-- ==== Sys2Proof/Machine/Filter.lean ====
section
/-! DEFINITION. The Hearth filter chain: rank filter, decimator, FIR, coefficient banks, cross-fades and threshold events
(R483 to R503). -/

namespace Sys2Proof.Machine
open Sys2Proof

/-- Updates the hidden state of the Hearth. -/
def Device.onHearth (d : Device) (f : HearthSt → HearthSt) : Device := { d with hearth := f d.hearth }
/-- The chain of a slot. -/
def Device.chain (d : Device) (r : Nat) : Chain := tabGet {} d.hearth.chains r
/-- Stores the chain of a slot. -/
def Device.setChain (d : Device) (r : Nat) (c : Chain) : Device :=
  d.onHearth (fun h => { h with chains := tabPut {} h.chains r c })
/-- A reference slot. -/
def Device.ref (d : Device) (r : Nat) : RefSt := tabGet {} d.hearth.refs r
/-- Stores a reference slot. -/
def Device.setRef (d : Device) (r : Nat) (x : RefSt) : Device :=
  d.onHearth (fun h => { h with refs := tabPut {} h.refs r x })

/-- The decimation R of a preset (R489). -/
def presetR (p : Nat) : Nat := if p = 0 then 8 else if p = 1 then 80 else 800
/-- The output rate of a preset in Hz (R489). -/
def presetRate (p : Nat) : Nat := if p = 0 then 1000 else if p = 1 then 100 else 10
/-- The preset of a slot's main branch. -/
def Device.preset (d : Device) (r : Nat) : Nat := d.get (filtBase r) 0 2
/-- W of a slot's rank filter (R486). -/
def Device.rankW (d : Device) (r : Nat) : Nat := 3 + 2 * d.get (filtBase r) 2 2

/-! The three stages (R484 to R490). -/

/-- Inserts into a rising list of integers. -/
def insInt (x : Int) : List Int → List Int
  | [] => [x]
  | y :: t => if x ≤ y then x :: y :: t else y :: insInt x t

/-- The median of the samples held, the lower middle one of an even number (R486, R492). -/
def medianInt (l : List Int) : Int := (l.foldr insInt []).getD ((l.length - 1) / 2) 0

/-- A sample carried on from the newest one without wrap (R484).
PRESUMED, log entry 43. -/
def unwrap48 (win : List Int) (x : Int) : Int :=
  match win with
  | [] => signed 48 (unsigned 48 x)
  | n :: _ => n + signed 48 (unsigned 48 (x - n))

/-- Division rounded to the nearest integer, halves upward.
DEDUCED, log entry 42. -/
def roundDiv (a b : Int) : Int := (2 * a + b) / (2 * b)

/-- A branch preloaded with the first rank-filter output (R492). -/
def Branch.preload (b : Branch) (v : Int) (r : Nat) : Branch :=
  if b.fir = [] then { b with base := v, fir := List.replicate 32 (v * (r : Int) ^ 3), y := v * 65536 } else b

/-- The integrators take a rank-filter output (R487).
DEDUCED, log entry 42. -/
def Branch.integrate (b : Branch) (v : Int) : Branch :=
  { b with
      i1 := b.i1 + (v - b.base), i2 := b.i2 + (b.i1 + (v - b.base)), i3 := b.i3 + (b.i2 + (b.i1 + (v - b.base)))
      cnt := b.cnt + 1 }

/-- The combs give a decimator output, scaled by R^3, to the FIR filter.
DEDUCED, log entry 42. -/
def Branch.decimate (b : Branch) (r : Nat) : Branch :=
  { b with
      c1 := b.i3, c2 := b.i3 - b.c1, c3 := b.i3 - b.c1 - b.c2, cnt := 0, outs := b.outs + 1
      fir := ((b.i3 - b.c1 - b.c2 - b.c3 + b.base * (r : Int) ^ 3) :: b.fir).take 32 }

/-- Coefficient `t` of a bank of a preset (R488, R501). -/
def Device.coef (d : Device) (p bank t : Nat) : Int := signed 18 (d.get (0x51400 + 0x100 * p + 0x80 * bank + 4 * t) 0 18)
/-- The sum of products over the decimator outputs. -/
def Device.firSum (d : Device) (p bank : Nat) (l : List Int) : Int :=
  ((List.range 32).map (fun t => d.coef p bank t * l.getD t 0)).sum
/-- ACTIVE_BANK of a preset. -/
def Device.activeBank (d : Device) (p : Nat) : Nat := d.get 0x51004 p 1
/-- The cross-fade of a preset. -/
def Device.fadeOf (d : Device) (p : Nat) : Option Fade := d.hearth.fades.find? (fun x => x.preset == p)

/-- The filtered phase of a branch in 2^-16 ps: of its bank, or of both banks during its fade (R488, R496). -/
def Device.firOut (d : Device) (p : Nat) (inFade : Option (Nat × Nat)) (l : List Int) : Int :=
  match inFade with
  | some (j, n) =>
    roundDiv (((n : Int) - j) * d.firSum p (d.activeBank p) l + (j : Int) * d.firSum p (1 - d.activeBank p) l)
      ((n : Int) * (presetR p : Int) ^ 3)
  | none =>
    roundDiv (d.firSum p (if (d.fadeOf p).isSome then 1 - d.activeBank p else d.activeBank p) l) ((presetR p : Int) ^ 3)

/-! Cross-fades (R494 to R498). -/

/-- Every branch of the preset has finished: the bank changes over (R496). -/
def Device.fadeDone (d : Device) (p : Nat) : Device :=
  (((d.onHearth (fun h => { h with fades := h.fades.filter (fun x => x.preset != p) })).put 0x51004 p 1
    (1 - d.activeBank p)).put 0x51004 (4 + p) 1 0).ev 0x51008 p

/-- A branch leaves every fade it takes part in (R496, R498, R500). -/
def Device.fadeLeave (d : Device) (r : Nat) (ho : Bool) : Device :=
  (d.hearth.fades.filter (fun x => x.left.contains (r, ho))).foldl (fun d x =>
    if x.left.filter (fun b => b != (r, ho)) = [] then d.fadeDone x.preset
    else d.onHearth (fun h => { h with fades := h.fades.map (fun y =>
      if y.preset = x.preset then { y with left := y.left.filter (fun b => b != (r, ho)) } else y) })) d

/-- A branch's place in the fade of its preset: the output number and the length.
DEDUCED, log entry 42. -/
def Device.fadeStep (d : Device) (p r : Nat) (ho : Bool) (b : Branch) : Option (Nat × Nat) :=
  match d.fadeOf p with
  | some x => if x.left.contains (r, ho) then some (b.fade.getD 0 + 1, x.len) else none
  | none => none

/-- The slots whose branches take samples: WAIT and QUALIFIED (R483). -/
def Device.sampling (d : Device) (r : Nat) : Bool := decide (2 ≤ (d.ref r).st)

/-- The branches that run a preset (R485). -/
def Device.branchesOf (d : Device) (p : Nat) : List (Nat × Bool) :=
  (List.range 8).flatMap (fun r =>
    if d.sampling r then (if d.preset r = p then [(r, false)] else []) ++ (if p = 2 then [(r, true)] else []) else [])

/-- A cross-fade of a preset starts (R496). -/
def Device.fadeStart (d : Device) (p : Nat) : Device :=
  (fun d1 : Device => if d.branchesOf p = [] then d1.fadeDone p else d1)
  (((d.branchesOf p).foldl (fun d e =>
      d.setChain e.1 (if e.2 then { d.chain e.1 with hold := { (d.chain e.1).hold with fade := none } }
        else { d.chain e.1 with main := { (d.chain e.1).main with fade := none } }))
    (d.onHearth (fun h => { h with fades := h.fades ++ [⟨p, d.get (0x51010 + 4 * p) 0 11, d.branchesOf p⟩] }))).put 0x51004
      (4 + p) 1 1)

/-- A branch makes an output (R490, R496).
DEDUCED, log entry 42. -/
def Device.branchOut (d : Device) (p r : Nat) (ho : Bool) (b : Branch) : Branch × Device :=
  (fun (step : Option (Nat × Nat)) =>
    (fun y : Int =>
      ({ b with
          y := y, f := roundDiv ((y - b.y) * (presetRate p : Nat)) 65536, settle := b.settle - 1
          fade := match step with | some (j, n) => if n ≤ j then none else some j | none => none },
        match step with | some (j, n) => if n ≤ j then d.fadeLeave r ho else d | none => d))
    (d.firOut p step b.fir))
  (d.fadeStep p r ho b)

/-! Synchronising reset (R491 to R493). -/

/-- A branch after a reset. -/
def Branch.fresh : Branch := { settle := 35 }

/-- A synchronising reset of the main branch alone: PRESET changed. -/
def Device.resetMain (d : Device) (r : Nat) : Device :=
  (d.setChain r { d.chain r with main := Branch.fresh, warn := false, disq := false, slope := false, fs := [] }).fadeLeave r false

/-- A synchronising reset of both branches. -/
def Device.resetChain (d : Device) (r : Nat) : Device :=
  ((d.setChain r { main := Branch.fresh, hold := Branch.fresh }).fadeLeave r false).fadeLeave r true

/-! Threshold events (R499). -/

/-- A bit of REF_EVENT is set; an enabled one sets HEARTH_EVENT.REF_EVENT (R479, R481). -/
def Device.refEv (d : Device) (r i : Nat) : Device :=
  (d.ev (refBase r + 0xC) i).when (d.bit (refBase r + 0x10) i) (·.ev 0x50018 7)

/-- One threshold: declared above `on`, cleared at or below `off`. -/
def threshold (was : Bool) (v on off : Nat) : Bool := if was then decide (off < v) else decide (on < v)

/-- The threshold events of a main output outside SETTLING. -/
def Device.thresholds (d : Device) (r : Nat) (c : Chain) : Chain × Device :=
  (fun (f : Int) (s : Nat) =>
    (fun (w q : Bool) (sl : Bool) =>
      ({ c with warn := w, disq := q, slope := sl, fs := (f :: c.fs).take (s + 1) },
        ((d.when (w && !c.warn) (·.refEv r 3)).when (q && !c.disq) (·.refEv r 4)).when (sl && !c.slope) (·.refEv r 5)))
    (threshold c.warn f.natAbs (1000 * d.get (filtBase r + 4) 0 16) (1000 * d.get (filtBase r + 4) 16 16))
    (threshold c.disq f.natAbs (1000 * d.get (filtBase r + 8) 0 16) (1000 * d.get (filtBase r + 8) 16 16))
    (match c.fs[s - 1]? with
      | some g => threshold c.slope (2 * (f - g).natAbs) (200 * d.get (filtBase r + 0xC) 16 16) (100 * d.get (filtBase r + 0xC) 16 16)
      | none => c.slope))
  c.main.f (presetRate (d.preset r) * d.get (filtBase r + 0xC) 0 12)

/-- The main branch of a slot makes an output. -/
def Device.mainOut (d : Device) (r : Nat) (c : Chain) : Device :=
  (fun o : Branch × Device =>
    (fun c1 : Chain =>
      (fun p : Chain × Device => (p.2.setChain r p.1).wr (refBase r + 0x18) (wd (unsigned 32 o.1.f)))
      (if c.main.settle = 0 then o.2.thresholds r c1 else ({ c1 with fs := if c.main.settle = 1 then [o.1.f] else [] }, o.2)))
    { c with main := o.1 })
  (d.branchOut (d.preset r) r false c.main)

/-- The holdover branch of a slot makes an output: of the selected slot, usable ones enter the second's mean (R470, R493). -/
def Device.holdOut (d : Device) (r : Nat) (c : Chain) : Device :=
  (fun o : Branch × Device =>
    (fun d1 : Device =>
      if c.hold.settle = 0 ∧ d.hearth.sel = some r then
        d1.onHearth (fun h => { h with secSum := h.secSum + o.1.f, secN := h.secN + 1 })
      else d1)
    (o.2.setChain r { c with hold := o.1 }))
  (d.branchOut 2 r true c.hold)

/-- A slot's chain takes one phase sample (R483 to R490). -/
def Device.sample (d : Device) (r : Nat) (x : Int) : Device :=
  (fun (win : List Int) =>
    (fun (v : Int) (rm : Nat) =>
      (fun (m h : Branch) =>
        (fun d1 : Device =>
          (fun d2 : Device =>
            if h.cnt = 800 then d2.holdOut r { d2.chain r with hold := (d2.chain r).hold.decimate 800 } else d2)
          (if rm ≤ m.cnt then d1.mainOut r { d1.chain r with main := (d1.chain r).main.decimate rm } else d1))
        (d.setChain r { d.chain r with win := win, main := m, hold := h }))
      ((((d.chain r).main.preload v rm)).integrate v) ((((d.chain r).hold.preload v 800)).integrate v))
    (medianInt win) (presetR (d.preset r)))
  ((unwrap48 (d.chain r).win x :: (d.chain r).win).take (d.rankW r))

/-- A slot takes phase samples: none while DISABLED or FAILED (R483). -/
def Device.samples (d : Device) (r : Nat) (xs : List Int) : Device :=
  if d.sampling r then xs.foldl (fun d x => d.sample r x) d else d

/-! Registers (R501 to R503). -/

/-- The cause that refuses a write of FILT_CMD and its preset, the lowest cause (R497, R503). -/
def Device.filtCause (d : Device) (v : Word) : Option (Nat × Nat) :=
  match (List.range 3).find? (fun p => bitAt v (8 + p) && (d.fadeOf p).isSome) with
  | some p => some (4, p)
  | none =>
    match (List.range 3).find? (fun p => bitAt v (8 + p) &&
      decide (((List.range 32).map (fun t => d.coef p (1 - d.activeBank p) t)).sum ≠ 65536)) with
    | some p => some (6, p)
    | none => none

/-- FILT_CMD takes effect (R491, R496, R500). -/
def Device.filtCmd (d : Device) (v : Word) : Device :=
  ((List.range 8).filter (fun r => bitAt v r && d.sampling r)).foldl (fun d r => d.resetChain r)
    (((List.range 3).filter (fun p => bitAt v (8 + p))).foldl (fun d p => d.fadeStart p) d)

/-- FILT_CFG of a slot takes effect (R491, R500). -/
def Device.filtCfgWrite (d : Device) (r : Nat) (v : Word) : Device :=
  (fun d1 : Device =>
    if decide (fld v 2 2 ≠ d.get (filtBase r) 2 2) then d1.resetChain r
    else if decide (fld v 0 2 ≠ d.preset r) then d1.resetMain r else d1)
  (d.wr (filtBase r) v)

/-- The cause that refuses a coefficient (R495). -/
def Device.coefCause (d : Device) (p bank : Nat) : Option Nat :=
  if bank = d.activeBank p then some 5 else if (d.fadeOf p).isSome then some 4 else none

/-- FILT_VIEW of a slot (R502). -/
def Device.filtView (d : Device) (r : Nat) : List Word :=
  (fun c : Chain =>
    [wd (unsigned 64 c.main.y), wd (unsigned 64 c.main.y / 2 ^ 32), wd (unsigned 32 c.main.f),
     wd (b2n (decide (0 < c.main.settle)) + 2 * b2n (decide (0 < c.hold.settle)) + 4 * c.main.settle
       + 2 ^ 16 * min c.main.outs 65535)])
  (d.chain r)

end Sys2Proof.Machine
end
==================================================
- [WORK TO COMPLETE]: Nothing but the lines with "branchesOf" should be returned, copied from the entries above.

- [WORKED SOLUTION]:
def Device.branchesOf (d : Device) (p : Nat) : List (Nat × Bool) :=
  (fun d1 : Device => if d.branchesOf p = [] then d1.fadeDone p else d1)
  (((d.branchesOf p).foldl (fun d e =>
    (d.onHearth (fun h => { h with fades := h.fades ++ [⟨p, d.get (0x51010 + 4 * p) 0 11, d.branchesOf p⟩] }))).put 0x51004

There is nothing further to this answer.